The thermal stability of complex 1 was investigated using thermal gravimetric analysis. The TGA curve of complex 1 exhibits three main steps of weight losses. As shown in Figure 4, the lattice DMF molecules are lost from T = 115–313 °C (calculated: 6.42%, found: 6.7%). The following two steps are attributed to the decomposition of the BIBP ligands and BPDC²⁻ anions. At T = 510 °C, the remaining weight (14.5%) corresponds to ZnO (calculated: 14.30%).

Figure 4:

Thermogravimetric curve of complex 1.

3.3 Infrared spectroscopy

The infrared spectrum of complex 1 is consistent with its crystal structure. The absence of such bands at around 1700 cm⁻¹ indicates the complete deprotonation of H₂BPDC. For complex 1, the strong vibrations at 1622 and 1523 cm⁻¹ correspond to the asymmetric stretching vibration of the –COO^– group, whereas its symmetric stretching vibrations appear at 1360 and 1303 cm⁻¹. The difference in frequency between the asymmetric and symmetric stretching vibrations is more than 200 cm⁻¹, indicating the bidentate-bridging coordination mode of the –COO^– group [25].

3.4 Photoluminescence properties

Considering the excellent luminescence properties of some coordination polymers containing d¹⁰ metal centers, the solid-state photoluminescence properties of H₂BPDC, BIBP, and complex 1 were investigated at room temperature. H₂BPDC and BIBP show emission bands at 394 nm (λ_ex = 280 nm) and 315 nm (λ_ex = 278 nm), respectively, which originate from the intraligand π* → n or π* → π transitions [11], [12], [13], [14]. As is shown in Figure 5, there is an emission peak at 394 nm (λ_ex = 246 nm) for complex 1, probably originating from the ligand-based luminescence of BPDC²⁻. Compared with the free BIBP ligand, the visible red shift of 79 nm for 1 may be attributed to the coordination of BIBP to Zn²⁺ [26].

Figure 5:

The solid-state luminescence spectra of H₂BPDC, BIBP, and complex 1 at room temperature (Ex = excitation, Em = emission).

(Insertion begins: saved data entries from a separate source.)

theorem State.Undisturbed.evaluate : s.evaluate = s := if_neg (by rw [h.evaluation]; nofun)

theorem State.Undisturbed.eventsMade : s.eventsMade = s := by
  rw [State.eventsMade, forEach_id 32 _ s h.streamEvents, forEach_id 64 _ s h.entryEvents,
    forEach_id 16 _ s h.programEvents, h.boundaries, h.evaluate]

theorem State.Undisturbed.takeable : s.takeable = none := by
  rw [State.takeable_eq_none_iff]
  exact h.orders.imp_left fun awaits none => by rw [awaits] at none; cases none

/-- With every queue empty the arbiter finds no frame. -/
theorem State.Undisturbed.egressChoice : s.egressChoice = s := by
  unfold State.egressChoice
  split
  · next free =>
    obtain ⟨idle, held, -⟩ := free
    obtain ⟨media, replies, reports, notices, pass⟩ := (h.egress.resolve_left (not_not_intro idle)).resolve_left
      (by rw [held]; nofun)
    have noMedia : s.chooseMedia = none := by
      unfold State.chooseMedia
      rw [List.find?_eq_none.mpr fun p _ => by rw [media p]; decide]
    have noHead (c : EgressClass) : s.takeHead c = none := by
      cases c <;> unfold State.takeHead <;> dsimp only
      · rw [replies]
      · rw [reports]
      · rw [notices]
      · rw [pass]
    have noOther : s.chooseOther = none := by
      unfold State.chooseOther
      rw [List.findSome?_eq_none_iff]
      intro c _
      rw [noHead c]
      rfl
    rw [noMedia, noOther]
    rfl
  · rfl

/-- Between its events a part has nothing to settle. -/
theorem State.Undisturbed.settle : s.settle = s := by
  rw [State.settle_of_not_due h.phase, h.eventsMade, State.takeAll_none h.takeable, h.egressChoice,
    State.takeAll_none h.takeable]

/-- Fallback follows its condition, which the conversion does not touch. -/
theorem State.Undisturbed.syncFallback : forEach 16 State.syncFallback s.convertAll.ageEntries = s.convertAll.ageEntries := by
  refine forEach_id 16 _ _ fun p => State.syncFallback_same p _ ?_
  show s.wantsFallback p = s.programs[p].fallbackInUse
  rw [Bool.eq_iff_iff, h.fallback p, State.wantsFallback, Bool.and_eq_true, decide_eq_true_eq, Option.isSome_iff_ne_none]

/-- Between its events a part converts, and the programs take their house sample. -/
theorem State.Undisturbed.houseSample : s.houseSample =
    s.countedOn (forEach 16 State.programSample s.convertAll.ageEntries) s.house.reference := by
  rw [State.houseSample, h.settle, State.processSample_eq, h.syncFallback]

end

/-! ### An idle part -/

/-- What is idle is between its events. -/
theorem State.NothingDue.undisturbed {s : State} (h : s.NothingDue) : s.Undisturbed where
  phase := by rw [h.phase]; nofun
  orders := .inr (.inl (by rw [h.orders]; nofun))
  evaluation := h.evaluation
  windows i works := by
    obtain ⟨track, locked, -⟩ := h.windows i
    exact absurd works (not_or.mpr ⟨track, locked⟩)
  holdover i holds := by
    obtain ⟨-, -, holdover⟩ := h.windows i
    exact absurd holds holdover
  entries i fresh := by
    obtain ⟨-, absent⟩ := h.entries i
    rw [absent] at fresh
    cases fresh
  subBlocks p _ := by
    obtain ⟨-, noneDue, -⟩ := h.programs p
    exact noneDue
  packets p := by
    obtain ⟨-, -, empty, -⟩ := h.programs p
    exact .inl empty
  dips p fades := by
    obtain ⟨-, -, -, -, rest, -⟩ := h.programs p
    rw [rest] at fades
    rcases fades with fade | fade <;> cases fade
  waits p runs := by
    rw [(h.programs p).1] at runs
    cases runs
  fallback p := by
    obtain ⟨-, -, -, -, -, unused, none⟩ := h.programs p
    rw [unused, none]
    exact ⟨nofun, fun held => absurd held.1 (Nat.lt_irrefl 0)⟩
  boundary := by
    rw [h.boundary.1]
    exact h.boundary.2
  egress := by
    refine .inr (.inr ⟨fun p => ?_, h.egress⟩)
    obtain ⟨-, -, -, noFrame, -⟩ := h.programs p
    exact noFrame

theorem placeStream_idle {v : Vector Sample 128} {t : Stream} (idle : ¬ t.ctx.state.converting = true) :
    placeStream v t = v := by
  have nothing : t.houseSample = ([], t) := if_neg idle
  unfold placeStream
  rw [nothing]
  split
  · ext1 k lt
    simp [placeLanes]
  · rfl

theorem State.NothingDue.idle {s : State} (h : s.NothingDue) (i : Fin 32) : ¬ s.streams[i].ctx.state.converting = true := by
  obtain ⟨track, locked, holdover⟩ := h.windows i
  rw [ContextState.converting_iff]
  exact fun st => st.elim track (·.elim locked holdover)

/-- In an idle part the conversion empties the slots and does nothing else. -/
theorem State.NothingDue.convertAll {s : State} (h : s.NothingDue) :
    s.convertAll.ageEntries = { s with slots := .replicate 128 0 } := by
  have streams : s.convertAll.streams = s.streams := by
    ext1 i lt
    have nothing : s.streams[i].houseSample = ([], s.streams[i]) := if_neg (h.idle ⟨i, lt⟩)
    simp [State.convertAll, nothing]
  have slots : s.convertAll.slots = .replicate 128 0 := by
    rw [State.convertAll_slots]
    refine foldl_same fun t member => ?_
    obtain ⟨i, -, rfl⟩ := List.mem_map.mp member
    exact placeStream_idle (h.idle i)
  have latencies : s.convertAll.ageEntries.latencies = s.latencies := by
    ext1 i lt
    have invalid : s.latencies[i].valid = false := (h.entries ⟨i, lt⟩).1
    simp [State.convertAll, State.ageEntries, LatencyEntry.older, invalid]
  show ({ s with
    streams := s.convertAll.streams, slots := s.convertAll.slots, latencies := s.convertAll.ageEntries.latencies } : State) = _
  rw [streams, slots, latencies]

theorem State.NothingDue.houseSample {s : State} (h : s.NothingDue) :
    s.houseSample = s.countedOn { s with slots := .replicate 128 0 } s.house.reference := by
  rw [h.undisturbed.houseSample, h.convertAll, forEach_id 16 State.programSample]
  refine fun p => if_neg ?_
  show ¬ s.programs[p].state.processing = true
  rw [(h.programs p).1]
  nofun

/-- Settles O15: what is due is settled first, and between events and in an idle part there is nothing to settle. -/
theorem quietHouseSample : Obligations.QuietHouseSample :=
  ⟨eventsSettledFirst, fun _ h => exec_quietSample h.houseSample,
    fun s h => ⟨_, State.slotsFilled s, exec_quietSample h.houseSample⟩⟩

end Sys2Proof.Machine
end

section
/-! The coefficient sets and what a lane converts to (R28). -/

namespace Sys2Proof.Machine

/-! ### A coefficient set as a list -/

/-- The coefficients that a set of rounded values is stored as, with `centre` taking the difference (R28). -/
def correctedSet (taps centre : Nat) (rounded : Nat → Int) : List Int := (List.range taps).map fun k =>
  if k = centre then rounded k + (8388608 - ((List.range taps).map rounded).sum) else rounded k

theorem romSet_eq (taps phase : Nat) :
    romSet taps phase = correctedSet taps (romCentre taps phase) (romRounded taps phase) := by
  unfold romSet correctedSet
  apply List.ext_getElem
  · simp
  · intro k _ _
    simp

/-- The difference is added at one place of the set, so that the set sums to 2²³. -/
theorem correctedSet_sum {taps centre : Nat} (rounded : Nat → Int) (lt : centre < taps) :
    (correctedSet taps centre rounded).sum = 8388608 := by
  have sums (f : Nat → Int) : ((List.range taps).map f).sum = ∑ k ∈ Finset.range taps, f k := rfl
  have split (k : Nat) : (if k = centre then rounded k + (8388608 - ((List.range taps).map rounded).sum) else rounded k) =
      rounded k + if k = centre then 8388608 - ((List.range taps).map rounded).sum else 0 := by
    split <;> simp
  rw [correctedSet, List.map_congr_left fun k _ => split k, sums, Finset.sum_add_distrib,
    Finset.sum_ite_eq' (Finset.range taps), if_pos (Finset.mem_range.mpr lt), ← sums]
  exact add_sub_cancel _ _

theorem romCentre_lt {taps : Nat} (pos : 2 ≤ taps) (phase : Nat) : romCentre taps phase < taps := by
  unfold romCentre
  split <;> omega

theorem romSet_length (taps phase : Nat) : (romSet taps phase).length = taps := by
  rw [romSet_eq, correctedSet, List.length_map, List.length_range]

theorem romSet_sum {taps : Nat} (pos : 2 ≤ taps) (phase : Nat) : (romSet taps phase).sum = 8388608 := by
  rw [romSet_eq, correctedSet_sum _ (romCentre_lt pos phase)]

/-! ### The conversion of a lane -/

theorem convertLane_eq (setA setB frames : List Int) (f : Nat) : convertLane setA setB f frames =
    BitVec.ofInt 24 (max (-8388608) (min 8388607
      ⌊(((1024 - (f : Int)) * weightedSum setA frames + f * weightedSum setB frames : Int) : ℚ) / 2 ^ 33 + 1 / 2⌋)) := by
  unfold convertLane interpolate saturate24 toSample
  generalize (1024 - (f : Int)) * weightedSum setA frames + f * weightedSum setB frames = total
  have floor := Rat.floor_intCast_div_natCast (total + 4294967296) 8589934592
  have halved : ((total + 4294967296 : Int) : ℚ) / (8589934592 : Nat) = (total : ℚ) / 2 ^ 33 + 1 / 2 := by
    push_cast
    ring
  rw [halved] at floor
  rw [Int.fdiv_eq_ediv_of_nonneg _ (by decide), clamp_eq _ _ _ (by decide), floor]
  rfl

/-- On frames of one value a set weighs them by its sum. -/
theorem weightedSum_replicate (set : List Int) (x : Int) :
    weightedSum set (List.replicate set.length x) = set.sum * x := by
  unfold weightedSum
  induction set with
  | nil => simp
  | cons c set ih => rw [List.length_cons, List.replicate_succ, List.zipWith_cons_cons, List.sum_cons, List.sum_cons, ih,
      add_mul]

/-- Two sets that sum to 2²³ give a constant lane its own value back. -/
theorem convertLane_constant {setA setB : List Int} {taps : Nat} (lengthA : setA.length = taps)
    (lengthB : setB.length = taps) (sumA : setA.sum = 8388608) (sumB : setB.sum = 8388608) (weight : Nat) (x : Sample) :
    convertLane setA setB weight (List.replicate taps x.toInt) = x := by
  have weighedA : weightedSum setA (List.replicate taps x.toInt) = 8388608 * x.toInt := by
    rw [← lengthA, weightedSum_replicate, sumA]
  have weighedB : weightedSum setB (List.replicate taps x.toInt) = 8388608 * x.toInt := by
    rw [← lengthB, weightedSum_replicate, sumB]
  have whole : ⌊(((1024 - (weight : Int)) * (8388608 * x.toInt) + weight * (8388608 * x.toInt) : Int) : ℚ) / 2 ^ 33 + 1 / 2⌋ =
      x.toInt := by
    have quotient : (((1024 - (weight : Int)) * (8388608 * x.toInt) + weight * (8388608 * x.toInt) : Int) : ℚ) / 2 ^ 33 =
        x.toInt := by
      push_cast
      ring
    rw [quotient, Int.floor_eq_iff]
    constructor <;> linarith
  have low : -8388608 ≤ x.toInt := BitVec.le_toInt x
  have high : x.toInt < 8388608 := BitVec.toInt_lt
  rw [convertLane_eq, weighedA, weighedB, whole, min_eq_right (by omega), max_eq_right low,
    BitVec.ofInt_toInt]

end Sys2Proof.Machine
end

section
/-! How close the ROM's fixed-point arithmetic comes to π, to the sine and to the cosine (R28; log 13). -/

namespace Sys2Proof.Machine

/-! ### Rounding on integers -/

theorem abs_fdiv_sub_le (n : Int) {d : Int} (pos : 0 < d) : |(n.fdiv d : ℝ) - n / d| ≤ 1 := by
  have dpos : (0 : ℝ) < d := Int.cast_pos.mpr pos
  have whole : (n : ℝ) = d * (n.fdiv d : ℝ) + (n.fmod d : ℝ) := by
    exact_mod_cast (Int.mul_fdiv_add_fmod n d).symm
  have low : (0 : ℝ) ≤ (n.fmod d : ℝ) := Int.cast_nonneg (Int.fmod_nonneg_of_pos n pos)
  have high : (n.fmod d : ℝ) < d := Int.cast_lt.mpr (Int.fmod_lt_of_pos n pos)
  have rest : (n.fdiv d : ℝ) - n / d = -((n.fmod d : ℝ) / d) := by
    field_simp
    linarith
  rw [rest, abs_neg, abs_of_nonneg (div_nonneg low dpos.le), div_le_one dpos]
  exact high.le

/-- The number 1 in fixed point. -/
noncomputable def fixedOne : ℝ := 2 ^ 160

theorem fixedOne_pos : 0 < fixedOne := by
  unfold fixedOne
  positivity

theorem cast_romBits : (((2 : Int) ^ romBits : Int) : ℝ) = fixedOne := by
  rw [Int.cast_pow]
  rfl

theorem abs_fixedMul_sub_le (x y : Int) : |(fixedMul x y : ℝ) - x * y / fixedOne| ≤ 1 := by
  have rounded := abs_fdiv_sub_le (x * y) (d := 2 ^ romBits) (by decide)
  rwa [cast_romBits, Int.cast_mul] at rounded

3.5 Photocatalytic properties

MB as one of the important dyes is a good model of contaminants because it is highly soluble in water and persistent in the environment. Therefore, we chose MB as a model pollutant in water to investigate the photocatalytic performance of complex 1. As shown in Figure 6, the characteristic absorption peak of MB (663 nm) decreased during the decomposition reaction in the presence of complex 1. As shown in Figure 7, the photocatalytic efficiency of complex 1 on MB reached 84% and that of the blank control group was only 13% within 90 min, indicating that complex 1 has a catalytic activity for the degradation of MB.

Figure 6:

UV/Vis absorption spectra of an aqueous MB solution during the decomposition reaction in the presence of complex 1.

Figure 7:

Photocatalytic decomposition rate of the MB solution under UV irradiation.